[Stored data]
┌────────

-- ==== Sys2Proof/Machine/Abort.lean ====
section
/-! DEFINITION. Cutting work off: aborts of contexts, the Tackle owner's release and interruption, and ends of tracker entries (R37, R74, R226 to R230, R288, R293, R323). -/

namespace Sys2Proof.Machine

/-! ## Tracker entries -/

/-- An entry is current: its context's generation and its strand's are those it was stamped with (R229). -/
def entryCurrent (s : State) (e : Entry) : Bool :=
  (ctxOf s e.ctx).gen == e.gen && strandGen s e.strand == e.sgen

def freeEntry (tid : Nat) (s : State) : State := { s with trk := { s.trk with entries := kvErase tid s.trk.entries } }

/-- Count a late reply, and charge it to the context of the entry it matched (R229, R363). -/
def lateDrop (c : Option Nat) (s : State) : State :=
  let s := { s with trk := { s.trk with lateDrops := satWord s.trk.lateDrops 1 } }
  match c with
  | some c => setCtx c { ctxOf s c with lateDrops := (ctxOf s c).lateDrops + 1 } s
  | none => s

/-- Entries held under a generation that is no longer current (R230). -/
def staleCount (s : State) : Nat := (s.trk.entries.filter fun kv => !entryCurrent s kv.2).length

/-- Entries a context may still take: its quota, or for context 0 the whole pool, less the reserve of context 0 for others (R227). -/
def entriesLeft (s : State) (c : Nat) : Nat :=
  let free := 262144 - s.trk.retired.length - s.trk.entries.length
  if c = 0 then free
  else
    let mine := (s.trk.entries.filter fun kv => kv.2.ctx == c && entryCurrent s kv.2).length
    min (free - 16384) ((ctxOf s c).trkQuota - mine)

/-- Free entries by force; those that wait on a host read keep their PCIe tag (R416, R422, R423). -/
def forceFree (p : Entry → Bool) (s : State) : State × Nat :=
  let gone := s.trk.entries.filter fun kv => p kv.2
  let tags := gone.filterMap fun (kv : Nat × Entry) => if kv.2.req = .hostRead then some (kv.1, kv.2.epoch) else none
  ({ s with trk := { s.trk with entries := s.trk.entries.filter fun kv => !p kv.2, tagsHeld := s.trk.tagsHeld ++ tags } }, gone.length)

/-- Stop a transfer: its entry is freed, its engine let go, and the command stops with the result. -/
def failTransfer (uid n : Nat) (tid : Option Nat) (r : Result) (s : State) : State :=
  let s := match tid with
    | some t => freeEntry t s
    | none => s
  stopXfer uid r (dropEngine uid n s)

/-- The command an entry serves ends with a result: a transfer stops its command, a signal completes it. -/
def failEntry (tid : Nat) (e : Entry) (r : Result) (s : State) : State :=
  match (jobOf s e.uid).bind fun j => if j.res.isSome then none else some j.work with
  | some (.xfer x) =>
    match x.engines.find? fun g => g.tid == some tid with
    | some g => settleXfer e.uid (failTransfer e.uid g.no (some tid) r s)
    | none => freeEntry tid s
  | some (.remoteSignal _) => finish e.uid r (freeEntry tid s)
  | _ => freeEntry tid s

/-! ## Tackle -/

/-- Group CRCs, each with its BASE and length, combined in ascending BASE (R311). -/
def combineCrcs (l : List (Nat × Nat × DWord)) : DWord :=
  (sortBy (fun (x : Nat × Nat × DWord) => x.1) l).foldl (fun (acc : DWord) x => BitVec.ofNat 64 (crc64Zeros acc.toNat x.2.1) ^^^ x.2.2) 0

/-- Blocks skipped for any cause. -/
def skippedBlocks (r : TklRun) : Nat := r.skipNonfinite + r.skipOverflow + r.skipPoison

/-- The counters and flags of a step as far as it has come (R313, R379). -/
def stepCounts (r : TklRun) : Result :=
  let d := combineCrcs r.crcs
  { okCnt (sat32 (skippedBlocks r)) (sat32 r.frozenSkips) (lo32 d) (hi32 d) with
    detail := dIf (!r.anyUnfrozen && decide (0 < r.groupsDone)) (dfOp 40) ||| dIf (decide (0 < r.skipNonfinite)) (dfOp 41)
      ||| dIf (decide (0 < r.skipOverflow)) (dfOp 42) ||| dIf (decide (0 < r.wSaturated)) (dfOp 43) ||| dIf r.digestPoisoned (dfOp 44)
      ||| dIf (decide (0 < r.skipPoison)) dfPOISON ||| dIf (decide (0 < r.skipNonfinite + r.skipOverflow + r.wSaturated)) dfNUMERIC }

/-- A step that a cause other than a fault of its own stops. -/
def stepCut (st : Byte) (r : TklRun) : Result := { stepCounts r with status := st }

/-- Stop TKL.STEP inside its group: recorded in TK_STATUS, the packet ends with a result (R323). -/
def tklInterrupt (res : TklRun → Result) (s : State) : State :=
  match s.tkl.run with
  | none => s
  | some run =>
    let s := finish run.uid (res run) { s with tkl := { s.tkl with run := none, incomplete := true, incGroup := run.group } }
    setIrq irqTK_INCOMPLETE s

/-- Release the owner: every group entry has ENABLED cleared (R293). -/
def tklRelease (s : State) : State :=
  { s with tkl := { s.tkl with owner := none
                               groups := kvMap (fun _ (g : TklGroup) => { g with gflags := g.gflags &&& 0xFFFE }) s.tkl.groups } }

/-! ## Aborts (R37) -/

/-- Read every whole packet of a queue up to LAST_TAIL, whether or not the dispatcher had (R37, R62). -/
def drainRing (g : Nat) : Nat → State → State
  | 0, s => s
  | fuel + 1, s =>
    match queueOf s g with
    | none => s
    | some q =>
      match ringNext s g q with
      | .packet p n =>
        let (s, uid) := takeRing g n s
        drainRing g fuel { s with fetched := s.fetched ++ [(uid, p)] }
      | _ => s

def queuesOf (s : State) (c : Nat) : List Nat :=
  s.queues.filterMap fun (kv : Nat × Queue) => if kv.2.ctx = c then some kv.1 else none

/-- Work that outlives an abort of its context: the reset it waits for replies after RESTORE (R421). -/
def survivesAbort (j : Job) : Bool :=
  match j.work with
  | .fnd => true
  | _ => false

/-- Packets of the operations that the array has taken: the running one and the one chosen to follow it (R77, R124). -/
def takenUids (s : State) : List Nat := (s.arr.run.map ArrRun.uids).getD [] ++ (s.arr.next.map ArrRun.uids).getD []

/-- Change what the array has taken. -/
def mapTaken (f : ArrRun → ArrRun) (s : State) : State := { s with arr := { s.arr with run := s.arr.run.map f, next := s.arr.next.map f } }

/-- End every packet of the context that has not completed with an abort status, overriding any other outcome (R37, R57). -/
def abortJobs (c : Nat) (st : Byte) (s : State) : State :=
  let run := takenUids s
  { s with jobs := s.jobs.map fun (j : Job) =>
      if j.ctx = c ∧ isQueueIssue j.pkt = true ∧ !survivesAbort j ∧ !run.contains j.uid then
        { j with work := (match j.work with
            | .array recs => .array recs
            | .xfer x => .xfer x
            | _ => .finished), res := some (cutResult j (resOf st)) }
      else j }

/-- Packets of the context not started: they complete with the status, under the generation they would have run under. -/
def abortFetched (c : Nat) (st : Byte) (s : State) : State :=
  let mine := s.fetched.filter fun (kv : Nat × Packet) => isQueueIssue kv.2 && issuerCtx s kv.2.issuer == c
  let s := { s with fetched := s.fetched.filter fun (kv : Nat × Packet) => !(isQueueIssue kv.2 && issuerCtx s kv.2.issuer == c) }
  mine.foldl (fun s (kv : Nat × Packet) => answerAtOnce kv.1 kv.2 (resOf st) s) s

/-- The array's share of an abort: the running operation stops at its next drain; ready and batched ones go (R77). -/
def abortArray (c : Nat) (st : Byte) (s : State) : State :=
  let mine := (s.jobs.filter fun (j : Job) => j.ctx == c && isQueueIssue j.pkt).map Job.uid
  mapTaken (fun r => if r.uids.any mine.contains then { r with stop := some st } else r) { s with arr := { s.arr with
      ready := s.arr.ready.filter fun u => !mine.contains u
      batches := s.arr.batches.filter fun b => b.ctx != c } }

/-- The generation changes: windows of the context fall, and peers are told (R36, R342, R350). -/
def bumpGen (c : Nat) (s : State) : State :=
  let x := ctxOf s c
  if x.bumped then s
  else
    let s := revokePeers c x.gen s
    dropWindows c (setCtx c { x with gen := x.gen + 1, bumped := true } s)

/-- What ends with a life of a context, abort or teardown alike: plans, Tackle ownership, and a running step of its own or on its groups (R288, R293, R323). -/
def releaseUnits (c : Nat) (st : Byte) (s : State) : State :=
  let s := dropPlansOf st c s
  let s : State := match s.tkl.run with
    | some r => if s.tkl.owner == some c || (jobOf s r.uid).any fun (j : Job) => j.ctx == c then tklInterrupt (stepCut st) s else s
    | none => s
  if s.tkl.owner = some c then tklRelease s else s

/-- Abort a LIVE context (R37). -/
def abortCtx (c : Nat) (st : Byte) (s : State) : State :=
  if (ctxOf s c).state != .live then s
  else
    let s := (queuesOf s c).foldl (fun s g => drainRing g 65536 s) s
    let s := abortArray c st s
    let s := releaseUnits c st s
    let s := abortJobs c st s
    let s := abortFetched c st s
    let s := bumpGen c s
    setCtx c { ctxOf s c with state := .aborted } s

end Sys2Proof.Machine
end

└────────

_YOUR TASK_
Print the line containing "c with state" and every line after it to the end of the records above, exactly as written, and nothing else.

_ANSWER TO THE EXERCISE_
    setCtx c { ctxOf s c with state := .aborted } s

end Sys2Proof.Machine
end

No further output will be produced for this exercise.